Anomali pada daerah servikal atau pada dasar tengkorak, seperti
platybasia atau klippel-feil syndrome dapat didiagnosis melalui pemeriksaan
radiologi. Kadang kadang arakhnoiditis dapat memasuki sirkulasi dalam medulla
spinalis yang dapat menunjukkan gejala seperti lesi langsung pada medulla
spinalis. Pada arakhnoiditis, terdapat peningkatan protein CSS yang sangat berarti.

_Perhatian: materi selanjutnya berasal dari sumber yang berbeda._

-- ==== Sys2Proof/Machine/Expand.lean ====
section
/-! DEFINITION. `expand` (30_encoding.md R120): the micro-program of a command, "a pure function of the packet and
the configuration, never of any register of the machine". -/

namespace Sys2Proof.Machine

/-- The micro-program of command i, none where the packet would be illegal (R111, R120). -/
def expand (p : Params) (i : Instr) : Option (List MicroOp) :=
  match i with
  | .getDenseId _ _ => some expandGetDenseId
  | .cpuOn a b => some (expandCpuOn p a b)
  | .archInit _ _ => some expandArchInit
  | .delayUs a _ => some (expandDelayUs p a)
  | .clampRelease a _ => expandClampRelease p a
  | .clampSet a _ => expandClampSet p a
  | .switchPower a b => expandSwitchPower p a b

end Sys2Proof.Machine
end

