-- ==== Sys2Proof/Tests/Slice0.lean ====
section
/-! SUPPORT. Our own tests: the checks of WellFormed each refuse an ill-formed term, words written out from
30_encoding.md decode as it says, single steps match the vectors of 95_test_vectors.md, and for every statement with
hypotheses a concrete state and operands meet all of them together. -/

namespace Sys2Proof.Tests

open Sys2Proof.Machine

/-! ### WellFormed -/

/-- R9, 95_test_vectors.md 0: the reference configuration is well formed. -/
theorem test_reference_wf : Params.reference.wf = true := by decide

/-- R9: `REQ` is nonempty. -/
theorem test_empty_req_refused :
    { Params.reference with req := Vector.replicate 8 false }.reqNonempty = false := by decide

/-- R9: the addresses are pairwise distinct. -/
theorem test_same_addresses_refused :
    { Params.reference with aGating := #v[0x01000010, 0x01000024] }.addressesDistinct = false := by decide

/-- R9: the addresses are multiples of 4. -/
theorem test_unaligned_address_refused :
    { Params.reference with aEntryVector := 0x01000002 }.addressesAligned = false := by decide

/-- R9: the twelve bit places of `RSTCTL` are pairwise distinct. -/
theorem test_same_bits_refused :
    { Params.reference with dbgBit := #v[16, 17, 18, 3] }.rstctlBitsDistinct = false := by decide

/-- R9: `RET_INVALID` is nonzero. -/
theorem test_zero_ret_invalid_refused : { Params.reference with retInvalid := 0 }.retInvalidNonzero = false := by decide

/-- R108: a command of format T or S with a cluster field of 2 or 3 is ill formed. -/
theorem test_high_cluster_refused : Instr.wf (.clampRelease 0x200 0) = false ∧ Instr.wf (.clampSet 0x300 0) = false
    ∧ Instr.wf (.switchPower 0x201 1) = false ∧ Instr.wf (.clampSet 0x100 0) = true := by decide

/-- R71, R133: a store to an unmapped address and a mask of two bits are ill formed. -/
theorem test_micro_op_refused : MicroOp.wf Params.reference (.sti 0x01000004 0) = false
    ∧ MicroOp.wf Params.reference (.stc 0x01000010 3) = false ∧ MicroOp.wf Params.reference (.crwi .car 0) = false
    ∧ MicroOp.wf Params.reference (.crr .tval) = false ∧ MicroOp.wf Params.reference (.crwc .tctl 1) = false
    ∧ MicroOp.wf Params.reference (.stc 0x01000010 2) = true := by decide

/-! ### Decode: words written out from R100, R101, R110 and the vectors -/

/-- V-E11: `OP` 1; the ignored words are kept. -/
theorem test_decode_getDenseId :
    decode (Packet.ofBits 0x0000beef0000dead00000001#96) = .ok (.getDenseId 0xdead 0xbeef) := by decide
/-- V-E2. -/
theorem test_decode_cpuOn :
    decode (Packet.ofBits 0x4a0000000000000100000002#96) = .ok (.cpuOn 1 0x4a000000) := by decide
/-- V-E3. -/
theorem test_decode_archInit : decode (Packet.ofBits 0x3#96) = .ok (.archInit 0 0) := by decide
/-- V-E4. -/
theorem test_decode_delayUs :
    decode (Packet.ofBits 0x000000000000000a00000004#96) = .ok (.delayUs 10 0) := by decide
/-- V-E5. -/
theorem test_decode_clampRelease :
    decode (Packet.ofBits 0x000000000000010300000005#96) = .ok (.clampRelease 0x103 0) := by decide
/-- V-E6. -/
theorem test_decode_clampSet :
    decode (Packet.ofBits 0x000000000000000200000006#96) = .ok (.clampSet 2 0) := by decide
/-- V-E8. -/
theorem test_decode_switchPower :
    decode (Packet.ofBits 0x000000010000010300000007#96) = .ok (.switchPower 0x103 1) := by decide
/-- V-I1 to V-I8. -/
theorem test_decode_illegal : decode ⟨0, 0, 0⟩ = .error .reservedOpcode ∧ decode ⟨8, 0, 0⟩ = .error .reservedOpcode
    ∧ decode ⟨0xf, 0, 0⟩ = .error .reservedOpcode ∧ decode ⟨0x12, 0, 0⟩ = .error .reservedBits
    ∧ decode ⟨0x80000001, 0, 0⟩ = .error .reservedBits ∧ decode ⟨5, 0x200, 0⟩ = .error .clusterOutOfRange
    ∧ decode ⟨6, 0x300, 0⟩ = .error .clusterOutOfRange ∧ decode ⟨7, 0x201, 1⟩ = .error .clusterOutOfRange := by decide
/-- The table bits of a row, the words above them 0. -/
theorem test_decode_table_word : decodeTableWord 32 2 = some (.cpuOn 0 0)
    ∧ decodeTableWord 96 0x4a0000000000000100000002 = some (.cpuOn 1 0x4a000000) ∧ decodeTableWord 32 0x10 = none := by
  decide

/-! ### The assembler (R113, R114) -/

/-- V-E10 and the comment and number forms of R113. -/
theorem test_assemble_line : asmLine? "@1 cpu_on target(0,2), 0x2000 ; go".toList = some (.command 1 (.cpuOn 2 0x2000))
    ∧ assemble (.cpuOn 2 0x2000) = ⟨2, 2, 0x2000⟩ := by decide
/-- V-E8 and V-E9: the pseudo-instructions. -/
theorem test_assemble_pseudo : assemble (.powerOn 1 3) = ⟨7, 0x103, 1⟩ ∧ assemble (.switchPower 0x103 true) = ⟨7, 0x103, 1⟩
    ∧ assemble (.udelay 20) = ⟨4, 20, 0⟩ ∧ asmLine? "wait".toList = some (.wait 0) := by decide

/-! ### Operands, flags, ticks -/

/-- V-D1 to V-D13, some rows. -/
theorem test_dense : dense 0x100 = 4 ∧ dense 2 = 2 ∧ dense 0x103 = 7 ∧ dense 0x80000103 = 7 ∧ dense 0x40 = 0
    ∧ dense 0x200 = 0 ∧ dense 0x300 = 4 ∧ dense 0xffffffff = 7 ∧ dense 4 = 0 := by decide
/-- V-K2, V-K6, V-K7, V-K10, V-K11, V-K13. -/
theorem test_ticks : ticks Params.reference 10 = 240 ∧ ticks { Params.reference with timerFreqHz := 19200000 } 10 = 190
    ∧ ticks { Params.reference with timerFreqHz := 999999 } 10 = 0 ∧ ticks Params.reference 89478486 = 0x80000010
    ∧ ticks Params.reference 268435456 = 0x80000000 ∧ ticks Params.reference 178956971 = 8 := by decide
/-- V-T6. -/
theorem test_tctl : Timer.tctl ⟨false, false, 0, 0⟩ = 0 ∧ Timer.tctl ⟨false, true, 0, 0⟩ = 2
    ∧ Timer.tctl ⟨true, false, 1, 0⟩ = 1 ∧ Timer.tctl ⟨true, false, 1, 1⟩ = 5 ∧ Timer.irq ⟨true, false, 1, 1⟩ = true
    ∧ Timer.tctl ⟨true, true, 5, 5⟩ = 7 ∧ Timer.irq ⟨true, true, 5, 5⟩ = false := by decide
/-- V-T6: what a write of `TCTL` ignores. -/
theorem test_write_tctl : Timer.writeTctl ⟨false, false, 9, 3⟩ 0xffffffff = ⟨true, true, 9, 3⟩
    ∧ Timer.writeTctl ⟨true, true, 9, 3⟩ 4 = ⟨false, false, 9, 3⟩ := by decide
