-- ==== Sys2Proof/Machine/Crc.lean ====
section
/-! DEFINITION. The CRC-32 generator and the CRC32 command (spec/41_crc32.md R140 to R150). -/

namespace Sys2Proof.Machine

/-- `crc_init()` (R141). -/
def crcInit : Eng Unit := update fun e => { e with crcReg := Config.crcInit }

/-- `crc_byte(b)` (R142). -/
def crcByte (b : Byte) : Eng Unit := update fun e => { e with crcReg := crcNext e.crcReg b }

/-- `crc_final()` (R144). -/
def crcFinal : Eng Word := look fun e => e.crcReg ^^^ Config.crcFinalXor

/-- How many bytes the host's changes still to come hold. -/
def Draws.editBytes (d : Draws) : Nat := (d.edits.map fun x => (x.content.getD []).length).sum

/-- How many bytes of a handle's file from its position on a loop can meet: those it has, and those the host's changes may give
it (log 17). -/
def bytesLeft (h : Handle) : Eng Nat := look fun e =>
  match lookup e.storage.handles h with
  | none   => 0
  | some f => (e.storage.content f.ref).length - f.pos + e.draws.editBytes

/-- The loop of `crc_stream`: bytes to EXHAUSTED, at most `fuel` of them (log 17); `n` were read before. -/
def crcLoop : (fuel : Nat) → (n : Nat) → Eng Nat
  | 0, n => pure n
  | fuel + 1, n => do
    match (← readByte) with
    | none   => pure n
    | some b => do
      crcByte b
      crcLoop fuel (n + 1)

/-- `crc_stream(h)` (R145): the CRC of the bytes from the position to the end of the file, and their number. -/
def crcStream (h : Handle) : Eng (Word × Nat) := do
  inInit h (2 ^ 64 - 1)
  crcInit
  let n ← crcLoop ((← bytesLeft h) + 1) 0
  pure (← crcFinal, n)

/-- `ArchiveCRC(h)` (R147). -/
def archiveCrc (h : Handle) : Eng Word := do
  sSeek h 16
  pure (← crcStream h).1

/-- CRC32's body (R150). -/
def bodyCrc32 (s : State) : Eng Report := do
  let p ← orRaise .badArgs (oneFile s)
  (← openRead .f p).must .fileOpenFailed
  let f ← reg .f
  sSeek f (crcOffset s)
  let (c, n) ← crcStream f
  pure (success c (BitVec.ofNat 32 n))

/-- CRC32 (R150). -/
def execCrc32 (s : State) : Host.Outcome State Fault Refusal :=
  runCommand (oneFileNaming s) s (bodyCrc32 s)

end Sys2Proof.Machine
end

Tumor jinak pada medulla spinalis mempunyai ciri khas berupa
pertumbuhan yang lambat namun progresif selama bertahun-tahun. Apabila
sebuah neurofibroma tumbuh pada radiks dorsalis, akan terasa nyeri yang
menjalar selama bertahun-tahun sebelum tumor ini menunjukkan gejala-gejala
lainnya yang dikenali dan didiagnosis sebagai tumor. Sebaliknya, onset yang tiba-
tiba dengan defisit neurologis yang berat, dengan atau tanpa nyeri, hampir selalu
mengindikasikan suatu tumor ekstradural malignan, seperti karsinoma metastasis
atau limfoma.
Penatalaksanaan Dan Terapi
Penatalaksanaan terdiri atas :
- Stabilisasi : fusi spinal
- Pengobatan : relaksan otot, transquilizer, anti koagulan, laksatif, antasida
dan steroid.
- Tumor Ekstradural :
o Laminektomie
o Hormon, radiasi dan kemoterapi merupakan pengobatan tambahan
- Tumor Intradural :
o Pengangkatan dengan pembedahan
Penatalaksanaan untuk sebagian besar tumor baik intramedular maupun
ekstramedular adalah dengan pembedahan. Tujuannya adalah untuk
menghilangkan tumor secara total dengan menyelamatkan fungsi neurologis
secara maksimal. Kebanyakan tumor intradural-ekstramedular dapat direseksi
secara total dengan gangguan neurologis yang minimal atau bahkan tidak ada post
operatif. Tumor-tumor yang mempunyai pola pertumbuhan yang cepat dan agresif
secara histologist dan tidak secara total di hilangkan melalui operasi dapat diterapi
dengan terapi radiasi post operasi.
Terapi yang dapat dilakukan pada tumor medulla spinalis adalah :
a. Pembedahan
Pembedahan sejak dulu merupakan terapi utama pada tumor
medulla spinalis. Pengangkatan yang lengkap dan defisit minimal post
operasi, dapat mencapai 90% pada ependymoma, 40% pada astrositoma
dan 100% pada hemangioblastoma. Pembedahan juga merupakan
penatalaksanaan terpilih untuk tumor ekstramedular. Pembedahan, dengan
tujuan mengangkat tumor seluruhnya, aman dan merupakan pilihan yang
efektif. Pada pengamatan kurang lebih 8.5 bulan, mayoritas pasien
terbebas secara keseluruhan dari gejala dan dapat beraktifitas kembali.
b. Terapi radiasi
Tujuan dari terapi radiasi pada penatalaksanaan tumor medulla
spinalis adalah untuk memperbaiki kontrol lokal, serta dapat
menyelamatkan dan memperbaiki fungsi neurologik. Tarapi radiasi juga
digunakan pada reseksi tumor yang inkomplit yang dilakukan pada daerah
yang terkena.
c. Kemoterapi
Penatalaksanaan farmakologi pada tumor intramedular hanya
mempunyai sedikit manfaat. Kortikosteroid intravena dengan dosis tinggi
dapat meningkatkan fungsi neurologis untuk sementara tetapi pengobatan
ini tidak dilakukan untuk jangkawaktu yang lama. Walaupun steroid dapat
menurunkan edema vasogenik, obat-obatan ini tidak dapat menanggulangi
gejala akibat kondisi tersebut. Penggunaan steroid dalam jangka waktu
lama dapat menyababkan ulkus gaster, hiperglikemia dan penekanan
system imun dengan resiko cushing symdrome dikemudian hari. Regimen
kemoterapi hanya meunjukkan angka keberhasilan yang kecil pada terapi
tumor medulla spinalis. Hal ini mungkin disebabkan oleh adanya sawar
darah otak yang membatasi masuknya agen kemotaksis pada CSS.
Prognosis
Tumor dengan gambaran histopatologi dan klinik yang agresif mempunyai
prognosis yang buruk terhadap terapi. Pembedahan radikal mungkin dilakukan
pada kasus-kasus ini. Pengangkatan total dapat menyembuhkan atau setidaknya
pasien dapat terkontrol dalam waktu yang lama. Fungsi neurologis setelah
pembedahan sangat bergantung pada status pre operatif pasien. Prognosis semakin
buruk seiring meningkatnya umur (>60 tahun).